→ **Task**: If a line of the records holds the word "none", copy it out.

→ **Supplied material**:
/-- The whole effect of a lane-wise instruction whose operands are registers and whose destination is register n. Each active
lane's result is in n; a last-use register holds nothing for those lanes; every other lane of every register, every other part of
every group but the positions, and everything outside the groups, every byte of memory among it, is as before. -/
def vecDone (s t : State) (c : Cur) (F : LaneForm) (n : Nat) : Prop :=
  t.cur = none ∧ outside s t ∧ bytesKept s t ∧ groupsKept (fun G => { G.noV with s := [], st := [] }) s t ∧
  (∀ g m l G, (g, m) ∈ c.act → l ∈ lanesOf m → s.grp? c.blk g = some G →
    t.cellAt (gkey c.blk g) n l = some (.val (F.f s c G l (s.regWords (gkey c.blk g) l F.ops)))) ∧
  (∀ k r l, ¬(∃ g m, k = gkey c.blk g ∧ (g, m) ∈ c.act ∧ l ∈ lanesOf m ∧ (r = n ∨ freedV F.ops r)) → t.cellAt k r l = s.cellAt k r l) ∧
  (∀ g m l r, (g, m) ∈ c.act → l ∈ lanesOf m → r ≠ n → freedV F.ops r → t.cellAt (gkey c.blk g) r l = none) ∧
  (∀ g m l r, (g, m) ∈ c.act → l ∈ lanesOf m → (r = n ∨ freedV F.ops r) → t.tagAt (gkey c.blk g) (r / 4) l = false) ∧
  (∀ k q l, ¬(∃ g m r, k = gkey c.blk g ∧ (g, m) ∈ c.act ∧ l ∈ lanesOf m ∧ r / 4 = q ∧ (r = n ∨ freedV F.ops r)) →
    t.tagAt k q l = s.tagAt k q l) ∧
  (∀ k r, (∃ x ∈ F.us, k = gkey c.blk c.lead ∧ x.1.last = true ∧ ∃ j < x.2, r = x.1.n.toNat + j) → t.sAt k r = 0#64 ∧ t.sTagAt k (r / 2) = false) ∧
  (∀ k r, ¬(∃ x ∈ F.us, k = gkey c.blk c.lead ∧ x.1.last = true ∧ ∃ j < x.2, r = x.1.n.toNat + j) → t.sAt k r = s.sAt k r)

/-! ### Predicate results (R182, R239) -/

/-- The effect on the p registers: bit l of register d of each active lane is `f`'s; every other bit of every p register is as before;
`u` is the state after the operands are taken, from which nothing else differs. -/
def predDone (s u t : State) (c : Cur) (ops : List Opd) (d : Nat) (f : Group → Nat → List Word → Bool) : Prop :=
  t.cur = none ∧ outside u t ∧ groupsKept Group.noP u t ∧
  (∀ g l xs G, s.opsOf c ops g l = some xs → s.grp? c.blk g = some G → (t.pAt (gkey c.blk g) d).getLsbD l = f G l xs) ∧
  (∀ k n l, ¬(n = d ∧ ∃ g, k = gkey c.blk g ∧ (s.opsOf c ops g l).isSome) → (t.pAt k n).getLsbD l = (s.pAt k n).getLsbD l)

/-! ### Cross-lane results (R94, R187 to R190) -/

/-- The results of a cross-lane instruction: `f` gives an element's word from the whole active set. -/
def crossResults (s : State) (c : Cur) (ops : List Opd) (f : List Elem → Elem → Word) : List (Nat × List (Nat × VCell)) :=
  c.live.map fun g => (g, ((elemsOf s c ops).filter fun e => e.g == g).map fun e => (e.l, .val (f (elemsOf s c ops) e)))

→ **Written response**:
  t.cur = none ∧ outside s t ∧ bytesKept s t ∧ groupsKept (fun G => { G.noV with s := [], st := [] }) s t ∧
  (∀ g m l r, (g, m) ∈ c.act → l ∈ lanesOf m → r ≠ n → freedV F.ops r → t.cellAt (gkey c.blk g) r l = none) ∧
  t.cur = none ∧ outside u t ∧ groupsKept Group.noP u t ∧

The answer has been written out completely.